▶ **WHAT TO PRODUCE**
Extract each line of the data below exactly as written.

▶ **RECORDS PROVIDED**
-- ==== Sys2Proof/Machine/Operands.lean ====
section
/-! DEFINITION. The register name table and the effective-address resolver (40_lookup_tables.md),
the values operands stand for (30_encoding.md R78, R81), the operand `mod` and `rm` select
(43_mov_variants.md R160), and the packed operand form (R80). -/

namespace Sys2Proof.Machine

/-! ### Register name table (R100) -/

/-- The sixteen register names (R100). -/
inductive RegName where
  | ax | cx | dx | bx | sp | bp | si | di
  | al | cl | dl | bl | ah | ch | dh | bh
deriving DecidableEq, Repr

/-- `RegId = w ++ code` (R21). -/
def regId (w : Bit) (code : RegCode) : RegId := w ++ code

/-- The names for `is_word = 1`, codes 0 to 7 (R100). -/
def wordRegName (code : RegCode) : RegName :=
  match code with
  | 0 => .ax
  | 1 => .cx
  | 2 => .dx
  | 3 => .bx
  | 4 => .sp
  | 5 => .bp
  | 6 => .si
  | 7 => .di

/-- The names for `is_word = 0`, codes 0 to 7 (R100). -/
def byteRegName (code : RegCode) : RegName :=
  match code with
  | 0 => .al
  | 1 => .cl
  | 2 => .dl
  | 3 => .bl
  | 4 => .ah
  | 5 => .ch
  | 6 => .dh
  | 7 => .bh

/-- `regName` (R100). -/
def regName (isWord : Bit) (code : RegCode) : RegName :=
  if isWord = 1 then wordRegName code else byteRegName code

/-- The name of a register identifier (R21, R101). -/
def regIdName (r : RegId) : RegName := regName (r.extractLsb' 3 1) (r.extractLsb' 0 3)

/-- The accumulator, code 0 with the instruction's `w` (R102). -/
def accumulator (w : Bit) : Operand := .reg (regId w 0)

/-! ### Effective-address resolver (R103) -/

/-- The base and index an `rm` value names (R103). -/
structure EaExpr where
  base : Option RegName
  index : Option RegName
deriving DecidableEq, Repr

/-- `eaResolve` (R103), a total function of `rm` alone (R104). -/
def eaResolve (rm : EaCode) : EaExpr :=
  match rm with
  | 0 => ⟨some .bx, some .si⟩
  | 1 => ⟨some .bx, some .di⟩
  | 2 => ⟨some .bp, some .si⟩
  | 3 => ⟨some .bp, some .di⟩
  | 4 => ⟨none, some .si⟩
  | 5 => ⟨none, some .di⟩
  | 6 => ⟨some .bp, none⟩
  | 7 => ⟨some .bx, none⟩

/-! ### Displacements and immediates -/

/-- `sext_16` (R8). -/
def sext16 (v : Byte) : Word16 := v.signExtend 16

/-- `signed_8` (R8). -/
def signed8 (v : Byte) : Int := if v.toNat < 0x80 then v.toNat else (v.toNat : Int) - 0x100

/-- `signed_16` (R8). -/
def signed16 (v : Word16) : Int := if v.toNat < 0x8000 then v.toNat else (v.toNat : Int) - 0x10000

/-- The integer a displacement stands for (R78); 0 where there is none. -/
def dispValue : Disp → Int
  | .noDisp => 0
  | .disp8 v => signed8 v
  | .disp16 v => signed16 v

/-- The 16-bit two's-complement form of a displacement (R33 `RES_DISP`, R78). -/
def dispWord : Disp → Word16
  | .noDisp => 0
  | .disp8 v => sext16 v
  | .disp16 v => v

/-- The width of immediate data: 8 when `w = 0` and 16 when `w = 1` (R81). -/
def immWidth (w : Bit) : ImmWidth := if w = 1 then .w16 else .w8

/-! ### The r/m operand (R160) -/

/-- `rmOperand` (R160), from the fields and what `extractDisp` gave: `mod = 11` is a register;
`mod = 00, rm = 110` is the direct address the span holds, and `Unresolved` where it holds none (IRM,
R86); all else is a memory reference through `rm`. -/
def rmOperand (w : Bit) (mod : ModField) (rm : RegCode) (disp : Disp) (addr : Option Word16) :
    Operand :=
  if mod = 3 then .reg (regId w rm)
  else if mod = 0 ∧ rm = 6 then
    match addr with
    | some a => .memDirect a w
    | none => .unresolved w
  else .memEA rm disp w

/-! ### Packed operand form (R80) -/

/-- The three fields of the packed form, from bit 7 down: the width bit, bits 6:3, the kind. -/
def packFields (w : Bit) (mid : BitVec 4) (kind : BitVec 3) : Byte := w ++ mid ++ kind

/-- The packed form of an operand (R80). -/
def Operand.pack : Operand → Byte
  | .reg r => packFields (r.extractLsb' 3 1) r 1
  | .memEA e _ w => packFields w (0#1 ++ e) 2
  | .memDirect _ w => packFields w 0 3
  | .imm _ .w8 => packFields 0 0 4
  | .imm _ .w16 => packFields 1 0 4
  | .unresolved w => packFields w 0 5

end Sys2Proof.Machine
end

▶ **TASK SOLUTION**
-- ==== Sys2Proof/Machine/Operands.lean ====
section
/-! DEFINITION. The register name table and the effective-address resolver (40_lookup_tables.md),
the values operands stand for (30_encoding.md R78, R81), the operand `mod` and `rm` select
(43_mov_variants.md R160), and the packed operand form (R80). -/

namespace Sys2Proof.Machine

/-! ### Register name table (R100) -/

/-- The sixteen register names (R100). -/
inductive RegName where
  | ax | cx | dx | bx | sp | bp | si | di
  | al | cl | dl | bl | ah | ch | dh | bh
deriving DecidableEq, Repr

/-- `RegId = w ++ code` (R21). -/
def regId (w : Bit) (code : RegCode) : RegId := w ++ code

/-- The names for `is_word = 1`, codes 0 to 7 (R100). -/
def wordRegName (code : RegCode) : RegName :=
  match code with
  | 0 => .ax
  | 1 => .cx
  | 2 => .dx
  | 3 => .bx
  | 4 => .sp
  | 5 => .bp
  | 6 => .si
  | 7 => .di

/-- The names for `is_word = 0`, codes 0 to 7 (R100). -/
def byteRegName (code : RegCode) : RegName :=
  match code with
  | 0 => .al
  | 1 => .cl
  | 2 => .dl
  | 3 => .bl
  | 4 => .ah
  | 5 => .ch
  | 6 => .dh
  | 7 => .bh

/-- `regName` (R100). -/
def regName (isWord : Bit) (code : RegCode) : RegName :=
  if isWord = 1 then wordRegName code else byteRegName code

/-- The name of a register identifier (R21, R101). -/
def regIdName (r : RegId) : RegName := regName (r.extractLsb' 3 1) (r.extractLsb' 0 3)

/-- The accumulator, code 0 with the instruction's `w` (R102). -/
def accumulator (w : Bit) : Operand := .reg (regId w 0)

/-! ### Effective-address resolver (R103) -/

/-- The base and index an `rm` value names (R103). -/
structure EaExpr where
  base : Option RegName
  index : Option RegName
deriving DecidableEq, Repr

/-- `eaResolve` (R103), a total function of `rm` alone (R104). -/
def eaResolve (rm : EaCode) : EaExpr :=
  match rm with
  | 0 => ⟨some .bx, some .si⟩
  | 1 => ⟨some .bx, some .di⟩
  | 2 => ⟨some .bp, some .si⟩
  | 3 => ⟨some .bp, some .di⟩
  | 4 => ⟨none, some .si⟩
  | 5 => ⟨none, some .di⟩
  | 6 => ⟨some .bp, none⟩
  | 7 => ⟨some .bx, none⟩

/-! ### Displacements and immediates -/

/-- `sext_16` (R8). -/
def sext16 (v : Byte) : Word16 := v.signExtend 16

/-- `signed_8` (R8). -/
def signed8 (v : Byte) : Int := if v.toNat < 0x80 then v.toNat else (v.toNat : Int) - 0x100

/-- `signed_16` (R8). -/
def signed16 (v : Word16) : Int := if v.toNat < 0x8000 then v.toNat else (v.toNat : Int) - 0x10000

/-- The integer a displacement stands for (R78); 0 where there is none. -/
def dispValue : Disp → Int
  | .noDisp => 0
  | .disp8 v => signed8 v
  | .disp16 v => signed16 v

/-- The 16-bit two's-complement form of a displacement (R33 `RES_DISP`, R78). -/
def dispWord : Disp → Word16
  | .noDisp => 0
  | .disp8 v => sext16 v
  | .disp16 v => v

/-- The width of immediate data: 8 when `w = 0` and 16 when `w = 1` (R81). -/
def immWidth (w : Bit) : ImmWidth := if w = 1 then .w16 else .w8

/-! ### The r/m operand (R160) -/

/-- `rmOperand` (R160), from the fields and what `extractDisp` gave: `mod = 11` is a register;
`mod = 00, rm = 110` is the direct address the span holds, and `Unresolved` where it holds none (IRM,
R86); all else is a memory reference through `rm`. -/
def rmOperand (w : Bit) (mod : ModField) (rm : RegCode) (disp : Disp) (addr : Option Word16) :
    Operand :=
  if mod = 3 then .reg (regId w rm)
  else if mod = 0 ∧ rm = 6 then
    match addr with
    | some a => .memDirect a w
    | none => .unresolved w
  else .memEA rm disp w

/-! ### Packed operand form (R80) -/

/-- The three fields of the packed form, from bit 7 down: the width bit, bits 6:3, the kind. -/
def packFields (w : Bit) (mid : BitVec 4) (kind : BitVec 3) : Byte := w ++ mid ++ kind

/-- The packed form of an operand (R80). -/
def Operand.pack : Operand → Byte
  | .reg r => packFields (r.extractLsb' 3 1) r 1
  | .memEA e _ w => packFields w (0#1 ++ e) 2
  | .memDirect _ w => packFields w 0 3
  | .imm _ .w8 => packFields 0 0 4
  | .imm _ .w16 => packFields 1 0 4
  | .unresolved w => packFields w 0 5

end Sys2Proof.Machine
end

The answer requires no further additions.